The search strategy was created in collaboration with a psychology librarian. The following electronic databases were searched: Ovid PsycINFO, Health and Psychosocial Instruments, MEDLINE(R) In-Process and Other Non-Indexed Citations and MEDLINE(R). The dates of coverage were from 1983 to October 2019. The start date (1983) was chosen because of seminal work published in that year (Wimmer and Perner, 1983). The following key search terms, pertaining to children (1), measures (2), and TOM (3) were used, in combination, and restrained to “all journals”: (child* or schoolchild* or toddler* or preschool* or infan*).mp [mp = title, abstract, heading word, table of contents, key concepts, original title, tests, and measures] (psychometric* or validation or questionnaire* or scale* or inventor* or instrument* or measure* or tool or assess* or evaluation*).mp [mp = title, abstract, heading word, table of contents, key concepts, original title, tests, and measures] (theory of mind or false belief* or perspective taking* or social attribution* or belief attribution* or desires reasoning).mp [mp = title, abstract, heading word, table of contents, key concepts, original title, tests, and measures] In addition to the standard electronic search databases, the catalogs of the following English or French publishers of testing materials were manually reviewed: Pearson Assessment Canada, Psychological Assessment Ressources, Institut de Recherches Psychologiques, Western Psychological Services, Hogrefe, Les Éditions du Centre de Psychologie Appliquée, Eurotests Editions, PsychTest, Schuhfried. Whenever the age range of participants could not be extracted directly from an article, the corresponding author was contacted to obtain the information. Moreover, whenever the cited source of an assessment tool was not retrieved using the search strategy, it was manually searched and included as a record to be screened alongside others in the selection process, even though it was published before 1983.

Selection Process

Search results were imported to an Endnote X7 database. Screening was performed in two phases. In phase 1, all search results were screened for the eligibility criteria based only on the content of the title and abstract, by two of the authors. Two decisions were possible at this stage: exclusion based on an eligibility criterion or inclusion for phase 2. In phase 2, the full texts of all remaining search results were screened for eligibility criteria by three of the authors. Two decisions were possible at this stage: exclusion based on an eligibility criterion or inclusion in the systematic review. For each phase, the first 15% of search results were screened independently by all reviewers in order to obtain an inter-rater agreement in terms of inclusion or exclusion of the search result. The inter-rater agreement was 89.9% at phase 1 and 93.9% at phase 2. During the entire process, any discrepancies or difficulties in the identification of inclusion/exclusion criteria were resolved by discussion with the other reviewers and authors if needed.

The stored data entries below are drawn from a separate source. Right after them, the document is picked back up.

-- ==== Sys2Proof/Machine/Port.lean ====
section
/-! DEFINITION. The host port: the address map (20_memory R61), the two transactions (R63, R64), the command dispatch with its halted check
(44_control R221), and the hardware reset as a step of the host (00_scope R14). -/

namespace Sys2Proof.Machine

/-- What a cell address names (R61). -/
inductive PortCell where
  | smp (i : Nat) | xr (i : Nat) | xi (i : Nat) | mag (i : Nat) | pix (y : Nat) | col (y : Nat) | prom (i : Nat) | wrom (i : Nat)
  | cmd | status | mlen | twlen | ctrl | id | errInfo
  | reserved
  deriving DecidableEq, Repr

/-- The seven registers at `0x3800` to `0x3806`; every address above is reserved (R61). -/
def registerOf (k : Nat) : PortCell :=
  match k with
  | 0 => .cmd
  | 1 => .status
  | 2 => .mlen
  | 3 => .twlen
  | 4 => .ctrl
  | 5 => .id
  | 6 => .errInfo
  | _ => .reserved

/-- The address map (R61). -/
def cellOf (a : Addr) : PortCell :=
  let n := a.toNat
  if n < 0x0800 then .smp n
  else if n < 0x1000 then .xr (n - 0x0800)
  else if n < 0x1800 then .xi (n - 0x1000)
  else if n < 0x2000 then .mag (n - 0x1800)
  else if n < 0x2400 then .pix (n - 0x2000)
  else if n < 0x2800 then .col (n - 0x2400)
  else if n < 0x2900 then .prom (n - 0x2800)
  else if n < 0x3000 then .reserved
  else if n < 0x3800 then .wrom (n - 0x3000)
  else registerOf (n - 0x3800)

/-- The address of `CMD` (R31). -/
def cmdAddr : Addr := 0x3800#16
/-- The address of `CTRL` (R36). -/
def ctrlAddr : Addr := 0x3804#16

/-- `HostRead` of what an address names (R63): no read has a side effect, so it answers the response alone. -/
def readCell (s : State) : PortCell → Resp
  | .smp i => .data (cellOfSample (s.rdSmp i))
  | .xr i => .data (F64.enc (s.rdXr i))
  | .xi i => .data (F64.enc (s.rdXi i))
  | .mag i => .data (F64.enc (s.rdMag i))
  | .pix y => .data (cellOfIntensity (s.rdPix y))
  | .col y => .data (cellOfColor (prom (s.rdPix y)))
  | .prom i => .data (cellOfColor (prom (BitVec.ofNat 8 i)))
  | .wrom i => .data (F64.enc (wrom i))
  | .status => .data (statusWord s)
  | .mlen => .data (BitVec.ofNat 64 s.mlen)
  | .twlen => .data (BitVec.ofNat 64 s.twlen)
  | .id => .data Config.idWord
  | .errInfo => .data s.errInfo
  | .cmd => .err
  | .ctrl => .err
  | .reserved => .err

/-- `HostRead(a)` (R63). -/
def hostRead (a : Addr) (s : State) : Resp := readCell s (cellOf a)

/-- The response of the write that carried a command: `ERR` exactly when the command's rule raised a fault (R221). -/
def cmdResp (t : State) : Resp := if t.err then .err else .ok

/-- The outcome of a command with the response of its write (R221). -/
def withCmdResp : Host.Outcome State Fault Refusal → Host.Outcome (State × Resp) Fault Refusal
  | .next t => .next (t, cmdResp t)
  | .fault r => .fault r
  | .refused r => .refused r

/-- `HostWrite(CMD, d)` (R221): halted, nothing happens; an illegal word is a fault; otherwise the command is executed whole. -/
def cmdWrite (d : Cell) (s : State) : Host.Outcome (State × Resp) Fault Refusal :=
  if s.err then .next (s, .err)
  else match decode d with
    | .error _ => .next (s.latchFault .eIllCmd d, .err)
    | .ok i => withCmdResp (exec i s)

/-- `HostWrite` of `d` to what an address names (R64). Data writes are accepted whatever `STATUS.ERR` is. -/
def writeCell (d : Cell) (s : State) : PortCell → Host.Outcome (State × Resp) Fault Refusal
  | .smp i => .next (s.setSmp (s.smp.put i (sampleOfCell d)), .ok)
  | .xr i => .next (s.setXr (s.xr.put i (F64.dec d)), .ok)
  | .xi i => .next (s.setXi (s.xi.put i (F64.dec d)), .ok)
  | .mag i => .next (s.setMag (s.mag.put i (F64.dec d)), .ok)
  | .pix y => .next (s.setPix (s.pix.put y (intensityOfCell d)), .ok)
  | .mlen => if d.toNat ≤ Config.nMax then .next (s.setMlen d.toNat, .ok) else .next (s, .err)
  | .cmd => cmdWrite d s
  | .ctrl => .next (if d.getLsbD 0 then s.softReset else s, .ok)
  | .col _ => .next (s, .err)
  | .prom _ => .next (s, .err)
  | .wrom _ => .next (s, .err)
  | .status => .next (s, .err)
  | .twlen => .next (s, .err)
  | .id => .next (s, .err)
  | .errInfo => .next (s, .err)
  | .reserved => .next (s, .err)

/-- `HostWrite(a, d)` (R64). -/
def hostWrite (a : Addr) (d : Cell) (s : State) : Host.Outcome (State × Resp) Fault Refusal := writeCell d s (cellOf a)

/-- The end of a transaction, on its outcome (R62): the response is given. -/
def completeTxn : Host.Outcome (State × Resp) Fault Refusal → Host.Outcome State Fault Refusal
  | .next p => .next (p.1.complete (some p.2))
  | .fault r => .fault r
  | .refused r => .refused r

/-- One step of the host (R14). A hardware reset has no response (R310). -/
def runTxn (t : Txn) (s : State) : Host.Outcome State Fault Refusal :=
  match t with
  | .read a => .next (s.complete (some (hostRead a s)))
  | .write a d => completeTxn (hostWrite a d s)
  | .reset => .next (s.hardReset.complete none)

/-- The head of the host's list is taken off and run; with an empty list the engine is idle and holds its state (R292, R310;
assumption logs 6, 18). -/
def takeTxn (s : State) : Host.Outcome State Fault Refusal :=
  match s.port with
  | [] => .next s
  | t :: rest => runTxn t (s.setPort rest)

/-- The write that presents an instruction of `nbits` bits `w` to the engine, put before the host's other transactions. -/
def presentWord (nbits w : Nat) (s : State) : State :=
  s.setPort (.write cmdAddr (BitVec.ofNat 64 (w % 2 ^ nbits)) :: s.port)

end Sys2Proof.Machine
end

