-- ==== Sys2Proof/Certificates/Slice0/Obligations.lean ====
section
/-! DEFINITION. The statements for the provers. Each docstring names the rules of spec/ the statement is taken from. Two things hold of all of
them: a cell that holds no value reads as a free value of Config (assumption log 1), so a statement holds whatever it is, and `F64.*` are the
operations of `NUM.f64` (00_scope R8; assumption log 4). -/

open Sys2Proof Sys2Proof.Machine

/-! ### The command words -/

/-- 30_encoding R90 to R93: the decoder reads back every operand of every command the encoder writes. -/
def Obligations.DecodeAfterEncodeIsTheCommand : Prop :=
  ∀ i : Instr, i.wf = true → decode (cmdData i) = .ok i

/-- 30_encoding R92, R93: a command has one word, and what decodes is well-formed. -/
def Obligations.EncodeAfterDecodeIsTheWord : Prop :=
  ∀ (d : Cell) (i : Instr), decode d = .ok i → i.wf = true ∧ cmdData i = d

/-- 30_encoding R93: decoding is the opcode map of R92 (`opcodeMap`), everything else is illegal, and no word matches two rows. That it reads
no state is its type. -/
def Obligations.DecodingIsTheOpcodeMap : Prop :=
  (∀ (d : Cell) (i : Instr), decode d = .ok i ↔
    d.extractLsb' 32 32 = 0#32 ∧ ∃ r ∈ opcodeMap, r.spells (d.extractLsb' 0 32) = true ∧
      i = r.opcode.command (d.extractLsb' 0 12).toNat (d.extractLsb' 12 12).toNat) ∧
  (∀ d : Cell, (∃ e, decode d = .error e) ↔
    d.extractLsb' 32 32 ≠ 0#32 ∨ ∀ r ∈ opcodeMap, r.spells (d.extractLsb' 0 32) = false) ∧
  (∀ (w : CmdWord) (r q : OpcodeRow), r ∈ opcodeMap → q ∈ opcodeMap → r.spells w = true → q.spells w = true → r = q)

/-- 30_encoding R94: a word that matches no row raises `E_ILLCMD`, the listed features are exactly what makes a word illegal, and `NOP` is the
only word that decodes to no operation. -/
def Obligations.IllegalWordsRaiseIllCmd : Prop :=
  (∀ (d : Cell) (s : State), s.err = false →
    (d.extractLsb' 32 32 ≠ 0#32 ∨ ∀ r ∈ opcodeMap, r.spells (d.extractLsb' 0 32) = false) →
      hostWrite cmdAddr d s = .next (faulted 5#4 d s, .err)) ∧
  (∀ d : Cell, ReservedWord d ↔
    d.extractLsb' 32 32 ≠ 0#32 ∨ ∀ r ∈ opcodeMap, r.spells (d.extractLsb' 0 32) = false) ∧
  (∀ d : Cell, decode d = .ok .nop ↔ d = 0#64)

/-- 30_encoding R97: the words printed there. -/
def Obligations.ExampleWordsDecodeAsPrinted : Prop :=
  decode 0x10000800#64 = .ok (.win 2048) ∧ decode 0x20008008#64 = .ok (.fft 8 8) ∧ decode 0x20004008#64 = .ok (.fft 8 4) ∧
  decode 0x28000008#64 = .ok (.fftr 8) ∧ decode 0x28000800#64 = .ok (.fftr 2048) ∧ decode 0x30000800#64 = .ok (.mag 2048) ∧
  decode 0x40000400#64 = .ok (.scale 1024) ∧ decode 0x50000000#64 = .ok .frame ∧ decode 0x00000000#64 = .ok .nop ∧
  (∀ d ∈ [0x60000000#64, 0x01000000#64, 0x38000008#64, 0x28001008#64, 0x50000001#64, 0x30001008#64],
    ∃ e, decode d = .error e)

/-! ### Dispatch and faults -/

/-- 44_control R220, 20_memory R62: a step whose transaction writes to `CMD` a word that spells `i` is `exec i`, with the response given
(`ERR` exactly when the command faulted) and the draw counter advanced (the model's own fields, assumption logs 2, 8); so is the step after
`withFetchWord`. -/
def Obligations.StepRunsTheDecodedCommand : Prop :=
  (∀ (s : State) (d : Cell) (rest : List Txn) (i : Instr), s.port = .write cmdAddr d :: rest → s.err = false → decode d = .ok i →
    ∃ t, exec i (s.setPort rest) = .next t ∧
      step s = .next { t with resps := (if t.err then Resp.err else Resp.ok) :: t.resps, draw := t.draw + 1 }) ∧
  (∀ (s : State) (nbits w : Nat) (i : Instr), s.err = false → decodeTableWord nbits w = some i →
    ∃ t, exec i s = .next t ∧ step (s.withFetchWord nbits w) =
      .next { t with resps := (if t.err then Resp.err else Resp.ok) :: t.resps, draw := t.draw + 1 })

/-- 44_control R221: a write to `CMD`, line by line: halted, illegal, faulting, executed. -/
def Obligations.CommandDispatch : Prop :=
  ∀ (s : State) (d : Cell),
    (s.err = true → hostWrite cmdAddr d s = .next (s, .err)) ∧
    (s.err = false → (∃ e, decode d = .error e) → hostWrite cmdAddr d s = .next (faulted 5#4 d s, .err)) ∧
    (s.err = false → ∀ i, decode d = .ok i → ∃ t, exec i s = .next t ∧
      ((t.err = false ∧ hostWrite cmdAddr d s = .next (t, .ok)) ∨
        ∃ code, t = faulted code d s ∧ hostWrite cmdAddr d s = .next (t, .err)))

/-- 60_exceptions R271: the five faults, what raises each, what is recorded; a command with none of the causes raises none; and no other step
raises any. -/
def Obligations.FaultTable : Prop :=
  (∀ (s : State) (d : Cell), s.err = false →
    ((∃ e, decode d = .error e) → hostWrite cmdAddr d s = .next (faulted 5#4 d s, .err)) ∧
    ∀ i, decode d = .ok i →
      (∀ code, tableCode i s.mlen = some code → hostWrite cmdAddr d s = .next (faulted code d s, .err)) ∧
      (tableCode i s.mlen = none → ∃ t, hostWrite cmdAddr d s = .next (t, .ok) ∧ SameRecord s t)) ∧
  (∀ s t : State, s.err = false → step s = .next t → t.err = true → ∃ d rest, s.port = .write cmdAddr d :: rest ∧
    ((t.errCode = 5#4 ∧ ∃ e, decode d = .error e) ∨ ∃ i, decode d = .ok i ∧ tableCode i s.mlen = some t.errCode))

/-- 60_exceptions R274: the order of the checks, with the examples printed there. -/
def Obligations.FaultPriority : Prop :=
  (∀ (s : State) (d : Cell), s.err = true → hostWrite cmdAddr d s = .next (s, .err)) ∧
  (∀ (s : State) (d : Cell), s.err = false → (∃ e, decode d = .error e) →
    hostWrite cmdAddr d s = .next (faulted 5#4 d s, .err)) ∧
  (∃ e, decode 0x38000003#64 = .error e) ∧
  (∀ (s : State) (nr ni : Nat), nr ∉ legalLengths → Raises 1#4 (.fft nr ni) s) ∧
  (∀ (s : State) (nr ni : Nat), nr ∈ legalLengths → ni ≠ nr → Raises 2#4 (.fft nr ni) s) ∧
  (∀ s : State, Raises 1#4 (.fft 6 4) s ∧ Raises 2#4 (.fft 8 6) s ∧ Raises 1#4 (.fft 6 6) s) ∧
  (∀ (s : State) (d : Cell) (i : Instr) (code : BitVec 4), s.err = false → decode d = .ok i →
    hostWrite cmdAddr d s = .next (faulted code d s, .err) →
      match i with
      | .fft _ _ => code = 1#4 ∨ code = 2#4
      | .fftr _ | .mag _ => code = 1#4
      | .win _ => code = 3#4
      | .scale _ => code = 4#4
      | .nop | .frame => False)

/-- 60_exceptions R275: fault entry, seen by the flag or by the response, latches a code and all 64 bits of the write data, changes nothing
else, answers `ERR`, and every later command is refused. -/
def Obligations.FaultEntryLatchesAndHalts : Prop :=
  ∀ (s t : State) (d : Cell) (r : Resp), s.err = false → hostWrite cmdAddr d s = .next (t, r) → t.err = true ∨ r = .err →
    r = .err ∧
    (∃ code : BitVec 4, 1 ≤ code.toNat ∧ code.toNat ≤ 5 ∧ t = { s with err := true, errCode := code, errInfo := d }) ∧
    ∀ d', hostWrite cmdAddr d' t = .next (t, .err)

/-- 60_exceptions R277: while halted a step keeps the record of the first fault, and a command changes nothing but that it is answered; only a
reset ends the halt, it clears the record and empties the cache, and the soft one keeps the buffers. The list of transactions, the
response list and the draw counter of the next state are the model's own (assumption logs 2, 6, 8). -/
def Obligations.HaltEndsOnlyByReset : Prop :=
  ∀ s t : State, s.err = true → step s = .next t →
    (t.err = true ∧ t.errCode = s.errCode ∧ t.errInfo = s.errInfo ∧
      ∀ d rest, s.port = .write cmdAddr d :: rest → t = { s with port := rest, resps := .err :: s.resps, draw := s.draw + 1 }) ∨
    ((∃ rest, s.port = .reset :: rest ∨ ∃ d, d.getLsbD 0 = true ∧ s.port = .write ctrlAddr d :: rest) ∧
      t.err = false ∧ t.errCode = 0#4 ∧ t.errInfo = 0#64 ∧ t.twlen = 0 ∧ (∀ k, t.twc.look k = none ∧ t.tws.look k = none) ∧
      ∀ d rest, s.port = .write ctrlAddr d :: rest →
        t.smp = s.smp ∧ t.xr = s.xr ∧ t.xi = s.xi ∧ t.mag = s.mag ∧ t.pix = s.pix)

/-- 10_state R23: the one flag is set by fault entry only, cleared by the resets only, blocks every command while set, and is 0 after reset;
a command that does not fault sets nothing. The list of transactions, the response list and the draw counter of the next state are the
model's own (assumption logs 2, 6, 8). -/
def Obligations.ErrorFlagIsTheOnlyFlag : Prop :=
  (∀ s t : State, step s = .next t → s.err = false → t.err = true → ∃ d rest code,
    s.port = .write cmdAddr d :: rest ∧
      t = { s with err := true, errCode := code, errInfo := d, port := rest, resps := .err :: s.resps, draw := s.draw + 1 }) ∧
  (∀ s t : State, step s = .next t → s.err = true → t.err = false →
    ∃ rest, s.port = .reset :: rest ∨ ∃ d, d.getLsbD 0 = true ∧ s.port = .write ctrlAddr d :: rest) ∧
  (∀ (s : State) (rest : List Txn),
    (s.port = .reset :: rest → ∃ t, step s = .next t ∧ t.err = false) ∧
    (∀ d, d.getLsbD 0 = true → s.port = .write ctrlAddr d :: rest → ∃ t, step s = .next t ∧ t.err = false)) ∧
  (∀ (s : State) (d : Cell), s.err = true → hostWrite cmdAddr d s = .next (s, .err)) ∧
  (∀ s : State, ∃ w, hostRead 0x3801#16 s = .data w ∧ w.getLsbD 0 = s.err) ∧
  (∀ (i : Instr) (s t : State), s.err = false → exec i s = .next t → t.err = false → SameRecord s t) ∧
  State.reset.err = false

/-- 44_control R222: `NOP` does nothing, its word is 0, and its write tells whether the engine is halted. -/
def Obligations.NopDoesNothing : Prop :=
  (∀ s : State, exec .nop s = .next s) ∧ decode 0#64 = .ok .nop ∧
  (∀ s : State, hostWrite cmdAddr 0#64 s = .next (s, if s.err then Resp.err else Resp.ok)) ∧
  hostWrite cmdAddr 0#64 State.reset = .next (State.reset, .ok) ∧ State.reset.err = false ∧ State.reset.twlen = 0 ∧
  State.reset.mlen = 0

/-! ### The window unit -/

/-- 40_window R123: `WIN`: its word, its fault, the windowed frame, and everything else as it was, the
model's own fields (assumption logs 2, 6, 8) with it. -/
def Obligations.WinWindowsTheFrame : Prop :=
  (∀ len, len < 4096 → decode (0x10000000#64 ||| BitVec.ofNat 64 len) = .ok (.win len)) ∧
  (∀ (len : Nat) (s : State), len ≠ 2048 → Raises 3#4 (.win len) s) ∧
  ∀ s : State, ∃ t, exec (.win 2048) s = .next t ∧
    (∀ i, i < 2048 → t.xr.look i = some (if (s.rdSmp i).nn = true then F64.ofInt 0
      else F64.mul (F64.ofInt (s.rdSmp i).v.toInt) (wrom i))) ∧
    (∀ i, 2048 ≤ i → t.xr.look i = s.xr.look i) ∧
    t.xi = s.xi ∧ t.mag = s.mag ∧ t.pix = s.pix ∧ t.mlen = s.mlen ∧ SameCache s t ∧ SameInputs s t ∧ SameRecord s t

/-- 10_state R24, 40_window R121, R122 with the properties of 00_scope R9: the first coefficient is +0 and every coefficient is a finite
number in [0, 2]. -/
def Obligations.WindowRomIsInRange : Prop :=
  wrom 0 = F64.zero ∧
  (∀ i, wrom i = F64.sub (F64.ofInt 1)
    (Config.math.fcos (F64.div (F64.mul (F64.mul (F64.ofInt 2) F64.pi) (F64.ofInt i)) (F64.ofInt 2048)))) ∧
  ∀ i, i < 2048 → F64.isFinite (wrom i) = true ∧ F64.ge (wrom i) (F64.ofInt 0) = true ∧ F64.ge (F64.ofInt 2) (wrom i) = true
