-- ==== Sys2Proof/Laws/Cells.lean ====
section
/-! SUPPORT. The laws of cell lists: a read after a write, what a write leaves alone, and that every write keeps the canonical form. -/

namespace Sys2Proof.Machine

variable {α : Type}

@[simp] theorem Cells.look_nil (i : Nat) : Cells.look ([] : Cells α) i = none := rfl

theorem Cells.look_cons (k : Nat) (v : α) (c : Cells α) (i : Nat) :
    Cells.look ((k, v) :: c) i = if k = i then some v else Cells.look c i := rfl

theorem Cells.look_append (a b : Cells α) (i : Nat) :
    Cells.look (a ++ b) i = (Cells.look a i).or (Cells.look b i) := by
  induction a with
  | nil => simp
  | cons e a ih =>
    obtain ⟨k, v⟩ := e
    simp only [List.cons_append, Cells.look_cons, ih]
    split <;> simp

/-- Keeping the cells whose index has a property keeps exactly their values. -/
theorem Cells.look_filter (p : Nat → Bool) (c : Cells α) (i : Nat) :
    Cells.look (c.filter (fun e => p e.1)) i = if p i then Cells.look c i else none := by
  induction c with
  | nil => simp
  | cons e c ih =>
    obtain ⟨k, v⟩ := e
    simp only [List.filter_cons, Cells.look_cons]
    by_cases hk : k = i
    · subst hk
      cases hp : p k <;> simp [hp, Cells.look_cons, ih]
    · cases hp : p k <;> simp [hk, Cells.look_cons, ih]

theorem Cells.look_range_map (f : Nat → α) (n i : Nat) :
    Cells.look ((List.range n).map (fun k => (k, f k))) i = if i < n then some (f i) else none := by
  induction n with
  | zero => simp
  | succ n ih =>
    rw [List.range_succ, List.map_append, Cells.look_append, ih]
    simp only [List.map_cons, List.map_nil, Cells.look_cons, Cells.look_nil]
    by_cases h : i < n
    · simp [h, Nat.lt_succ_of_lt h]
    · by_cases h2 : n = i
      · subst h2; simp
      · have : ¬ i < n + 1 := by omega
        simp [h, h2, this]

/-- A read after `A[i] <- v`. -/
@[simp] theorem Cells.look_put (c : Cells α) (i : Nat) (v : α) (j : Nat) :
    (c.put i v).look j = if j = i then some v else c.look j := by
  simp only [Cells.put, Cells.look_append, Cells.look_filter (fun k => decide (k < i)), Cells.look_cons,
    Cells.look_filter (fun k => decide (i < k))]
  by_cases h : j = i
  · subst h; simp
  · rcases Nat.lt_or_gt_of_ne h with h1 | h1
    · have : ¬ i < j := by omega
      simp [h1, h, this]
      cases c.look j <;> simp [Ne.symm h]
    · have : ¬ j < i := by omega
      simp [h1, h, this, Ne.symm h]

/-- A read after `for i in [0, n): A[i] <- f(i)`. -/
@[simp] theorem Cells.look_fill (c : Cells α) (n : Nat) (f : Nat → α) (j : Nat) :
    (c.fill n f).look j = if j < n then some (f j) else c.look j := by
  simp only [Cells.fill, Cells.look_append, Cells.look_range_map, Cells.look_filter (fun k => decide (n ≤ k))]
  by_cases h : j < n
  · simp [h]
  · simp [h, Nat.le_of_not_lt h]

/-- A put does not change the cells below its index. -/
theorem Cells.filter_put_lt (c : Cells α) (i : Nat) (v : α) :
    (c.put i v).filter (fun e => decide (e.1 < i)) = c.filter (fun e => decide (e.1 < i)) := by
  simp only [Cells.put, List.filter_append, List.filter_filter, List.filter_cons, lt_self_iff_false, decide_false,
    Bool.false_eq_true, if_false]
  have h1 : c.filter (fun e => decide (e.1 < i) && decide (i < e.1)) = [] := by
    apply List.filter_eq_nil_iff.mpr
    intro e _
    simp; omega
  simp [h1]

/-- Two fills of one prefix leave the second. -/
theorem Cells.fill_fill (c : Cells α) (n : Nat) (f g : Nat → α) : (c.fill n f).fill n g = c.fill n g := by
  simp only [Cells.fill, List.filter_append, List.filter_filter, Bool.and_self]
  have h1 : ((List.range n).map (fun i => (i, f i))).filter (fun e => decide (n ≤ e.1)) = [] := by
    apply List.filter_eq_nil_iff.mpr
    intro e he
    obtain ⟨i, hi, rfl⟩ := List.mem_map.mp he
    have := List.mem_range.mp hi
    simp; omega
  simp [h1]

/-- Filling no cell leaves the array. -/
theorem Cells.fill_zero (c : Cells α) (f : Nat → α) : c.fill 0 f = c := by simp [Cells.fill]

/-! ### The canonical form -/

theorem Cells.wf_nil (size : Nat) : Cells.wf size ([] : Cells α) := by simp [Cells.wf]

/-- `A[i] <- v` keeps the canonical form, for an index inside the array. -/
theorem Cells.wf_put {size : Nat} {c : Cells α} (h : Cells.wf size c) {i : Nat} (hi : i < size) (v : α) :
    Cells.wf size (c.put i v) := by
  obtain ⟨hp, hb⟩ := h
  refine ⟨?_, ?_⟩
  · refine List.pairwise_append.mpr ⟨hp.filter _, List.pairwise_cons.mpr ⟨?_, hp.filter _⟩, ?_⟩
    · intro e he
      simpa using (List.mem_filter.mp he).2
    · intro x hx y hy
      have hx' : x.1 < i := by simpa using (List.mem_filter.mp hx).2
      rcases List.mem_cons.mp hy with rfl | hy
      · exact hx'
      · have : i < y.1 := by simpa using (List.mem_filter.mp hy).2
        omega
  · intro e he
    rcases List.mem_append.mp he with he | he
    · exact hb e (List.mem_filter.mp he).1
    · rcases List.mem_cons.mp he with rfl | he
      · exact hi
      · exact hb e (List.mem_filter.mp he).1

/-- A fill keeps the canonical form, for a prefix inside the array. -/
theorem Cells.wf_fill {size : Nat} {c : Cells α} (h : Cells.wf size c) {n : Nat} (hn : n ≤ size) (f : Nat → α) :
    Cells.wf size (c.fill n f) := by
  obtain ⟨hp, hb⟩ := h
  refine ⟨?_, ?_⟩
  · refine List.pairwise_append.mpr ⟨?_, hp.filter _, ?_⟩
    · rw [List.pairwise_map]
      exact List.pairwise_lt_range
    · intro x hx y hy
      obtain ⟨i, hi, rfl⟩ := List.mem_map.mp hx
      have h1 := List.mem_range.mp hi
      have h2 : n ≤ y.1 := by simpa using (List.mem_filter.mp hy).2
      exact lt_of_lt_of_le h1 h2
  · intro e he
    rcases List.mem_append.mp he with he | he
    · obtain ⟨i, hi, rfl⟩ := List.mem_map.mp he
      exact lt_of_lt_of_le (List.mem_range.mp hi) hn
    · exact hb e (List.mem_filter.mp he).1

/-- In canonical form, equal contents are equal lists. -/
theorem Cells.eq_of_look_eq {size size' : Nat} {a b : Cells α} (ha : Cells.wf size a) (hb : Cells.wf size' b)
    (h : ∀ i, a.look i = b.look i) : a = b := by
  induction a generalizing b with
  | nil =>
    cases b with
    | nil => rfl
    | cons e b =>
      have := h e.1
      rw [Cells.look_cons e.1 e.2 b, if_pos rfl] at this
      simp at this
  | cons e a ih =>
    obtain ⟨k, v⟩ := e
    cases b with
    | nil =>
      have := h k
      simp [Cells.look_cons] at this
    | cons e' b =>
      obtain ⟨k', v'⟩ := e'
      obtain ⟨hpa, hba⟩ := ha
      obtain ⟨hpb, hbb⟩ := hb
      have la : ∀ c : Cells α, ∀ j, (∀ x ∈ c, j < x.1) → c.look j = none := by
        intro c j hc
        induction c with
        | nil => rfl
        | cons x c ihc =>
          obtain ⟨m, w⟩ := x
          have h1 : j < m := hc (m, w) List.mem_cons_self
          rw [Cells.look_cons, if_neg (by omega)]
          exact ihc (fun x hx => hc x (List.mem_cons_of_mem _ hx))
      have hka := (List.pairwise_cons.mp hpa).1
      have hkb := (List.pairwise_cons.mp hpb).1
      have hk : k = k' := by
        rcases Nat.lt_trichotomy k k' with hlt | heq | hgt
        · have := h k
          rw [Cells.look_cons, if_pos rfl, la ((k', v') :: b) k] at this
          · simp at this
          · intro x hx
            rcases List.mem_cons.mp hx with rfl | hx
            · exact hlt
            · exact lt_trans hlt (hkb x hx)
        · exact heq
        · have := h k'
          rw [la ((k, v) :: a) k', Cells.look_cons, if_pos rfl] at this
          · simp at this
          · intro x hx
            rcases List.mem_cons.mp hx with rfl | hx
            · exact hgt
            · exact lt_trans hgt (hka x hx)
      subst hk
      have hv : v = v' := by
        have := h k
        simpa [Cells.look_cons] using this
      subst hv
      congr 1
      refine ih ⟨(List.pairwise_cons.mp hpa).2, fun e he => hba e (List.mem_cons_of_mem _ he)⟩
        ⟨(List.pairwise_cons.mp hpb).2, fun e he => hbb e (List.mem_cons_of_mem _ he)⟩ ?_
      intro i
      by_cases hi : k = i
      · subst hi
        rw [la a k hka, la b k hkb]
      · have := h i
        simpa [Cells.look_cons, hi] using this

end Sys2Proof.Machine
end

Content Analysis and Data Extraction

A qualitative content analysis of the measures included was performed by all authors throughout the selection process in order to extract the discrete mental states and social situation understanding that were assessed by the included measures. Seven categories of mental states and social situations were identified across the collection of studies: emotions, desires, intentions, percepts, knowledge, beliefs, and mentalistic understanding of non-literal communication. An eighth category, called “comprehensive measures,” was added to represent measures encompassing the understanding of multiple mental states and social situations. These eight TOM categories were therefore used to classify the different measures during data collection. Data collection was performed by the first three authors using a comprehensive pre-determined form. This form included the following variables related to the measures: category of mental state or social situation assessed, name of measure, author(s), and year of publication, reference(s) of articles that have used the measure, short description, administration format, number of items, scoring options, and administration time. It was also noted which articles provided original psychometric information. The data extraction form also included the following information regarding the participants assessed with the measures: age range of normative population, language(s) spoken, presence of adverse clinical (e.g., hearing impairments or deafness, Williams syndrome), psychological (e.g., anxiety or depression, externalizing behavior problems), or environmental (i.e., low socio-economic status, maltreatment) conditions assessed with the measures.

Results

Summary of Main Results and TOM Categories

Figure 1 illustrates the steps in article selection. A total of 830 studies were included for data extraction. Given the large amount of studies and the numerous variations of the same measures found, a synthesis of the data was performed, which isolated 220 distinct measures and paradigms. Each is presented, along with their characteristics and details of participants that were tested across studies, in tables found in Appendix II. Appendix II contains eight separate tables according to the main TOM category they refer to: Emotions (Table a; 37 measures), Desires (Table b; 26 measures), Intentions (Table c; 16 measures), Percepts (Table d; 26 measures), Knowledge (Table e; 25 measures), Beliefs (Table f; 49 measures), Mentalistic understanding of non-literal communication (Table g; 16 measures) and Comprehensive measures (Table h; 25 measures). To further synthesize the results and provide clarity on the content of the tasks, the first seven categories were sub-divided into 39 TOM sub-abilities or sets of abilities assessed in the measures. Category 8, Comprehensive measures, was subdivided according to the format of the measures (i.e., questionnaires/interviews and direct tests). For example, the Desires category was divided into four sub-abilities: (1) understanding that different people may have discrepant desires, (2) understanding the co-existence of multiple desires at the same time or successively in one person, (3) understanding that people's emotions and actions are influenced by their desires/preferences, and (4) producing plausible explanations when action contradicts stated desires/preferences.

Figure 1

Flowchart of study identification and selection.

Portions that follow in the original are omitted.